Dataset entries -
Content starts

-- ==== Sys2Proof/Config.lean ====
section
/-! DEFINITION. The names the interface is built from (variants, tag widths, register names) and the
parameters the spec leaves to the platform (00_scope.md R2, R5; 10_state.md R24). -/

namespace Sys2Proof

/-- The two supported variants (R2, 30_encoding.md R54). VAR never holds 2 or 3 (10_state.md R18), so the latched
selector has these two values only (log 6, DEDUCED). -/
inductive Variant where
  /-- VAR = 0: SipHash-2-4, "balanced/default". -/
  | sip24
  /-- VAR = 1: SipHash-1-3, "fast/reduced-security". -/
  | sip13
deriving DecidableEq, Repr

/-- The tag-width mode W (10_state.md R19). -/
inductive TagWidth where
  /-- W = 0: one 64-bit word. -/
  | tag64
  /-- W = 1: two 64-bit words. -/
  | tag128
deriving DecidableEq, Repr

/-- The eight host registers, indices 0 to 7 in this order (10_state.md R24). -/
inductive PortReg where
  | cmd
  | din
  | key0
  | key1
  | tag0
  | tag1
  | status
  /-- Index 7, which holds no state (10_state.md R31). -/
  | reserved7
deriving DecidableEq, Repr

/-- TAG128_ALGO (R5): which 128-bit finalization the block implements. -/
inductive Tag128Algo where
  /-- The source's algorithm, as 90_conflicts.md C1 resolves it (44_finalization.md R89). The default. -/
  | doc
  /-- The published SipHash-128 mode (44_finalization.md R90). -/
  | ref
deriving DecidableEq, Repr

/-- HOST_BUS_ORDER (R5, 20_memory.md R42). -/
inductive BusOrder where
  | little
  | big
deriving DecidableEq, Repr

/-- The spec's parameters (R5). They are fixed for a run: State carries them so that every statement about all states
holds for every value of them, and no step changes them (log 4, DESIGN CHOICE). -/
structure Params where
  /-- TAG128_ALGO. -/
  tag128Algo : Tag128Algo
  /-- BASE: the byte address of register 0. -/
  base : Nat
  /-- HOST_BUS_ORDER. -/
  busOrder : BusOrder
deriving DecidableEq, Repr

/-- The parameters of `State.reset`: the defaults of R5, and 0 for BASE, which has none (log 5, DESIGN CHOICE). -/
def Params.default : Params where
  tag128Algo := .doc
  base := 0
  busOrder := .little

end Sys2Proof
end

Content ends
Content starts

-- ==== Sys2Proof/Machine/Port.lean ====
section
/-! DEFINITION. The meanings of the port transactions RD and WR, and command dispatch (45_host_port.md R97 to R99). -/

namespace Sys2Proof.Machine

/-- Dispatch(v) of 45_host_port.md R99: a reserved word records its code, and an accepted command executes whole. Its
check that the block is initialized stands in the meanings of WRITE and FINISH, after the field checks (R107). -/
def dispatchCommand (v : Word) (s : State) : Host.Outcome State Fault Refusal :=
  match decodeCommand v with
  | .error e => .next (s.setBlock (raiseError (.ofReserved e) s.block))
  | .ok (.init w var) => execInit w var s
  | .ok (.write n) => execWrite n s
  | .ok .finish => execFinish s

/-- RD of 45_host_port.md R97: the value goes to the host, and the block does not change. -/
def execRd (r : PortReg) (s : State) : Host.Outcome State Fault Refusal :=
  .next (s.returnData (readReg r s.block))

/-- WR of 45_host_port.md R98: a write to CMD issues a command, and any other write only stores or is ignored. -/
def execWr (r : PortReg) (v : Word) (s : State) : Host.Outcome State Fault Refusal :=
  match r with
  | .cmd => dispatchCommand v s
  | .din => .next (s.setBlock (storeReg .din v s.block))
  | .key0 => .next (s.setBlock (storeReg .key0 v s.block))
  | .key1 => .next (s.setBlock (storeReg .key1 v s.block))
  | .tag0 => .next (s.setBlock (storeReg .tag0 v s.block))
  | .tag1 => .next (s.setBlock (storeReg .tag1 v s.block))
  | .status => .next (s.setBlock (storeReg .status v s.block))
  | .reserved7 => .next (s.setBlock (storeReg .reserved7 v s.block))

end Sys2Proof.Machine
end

Content ends

What you need to do - Set down again, word for word, the stretch of records from the line with "(.ofReserved e) s.block))" to the line with "(readReg r s.block))", both of those lines included.

Exercise solution -
  | .error e => .next (s.setBlock (raiseError (.ofReserved e) s.block))
  | .ok (.init w var) => execInit w var s
  | .ok (.write n) => execWrite n s
  | .ok .finish => execFinish s

/-- RD of 45_host_port.md R97: the value goes to the host, and the block does not change. -/
def execRd (r : PortReg) (s : State) : Host.Outcome State Fault Refusal :=
  .next (s.returnData (readReg r s.block))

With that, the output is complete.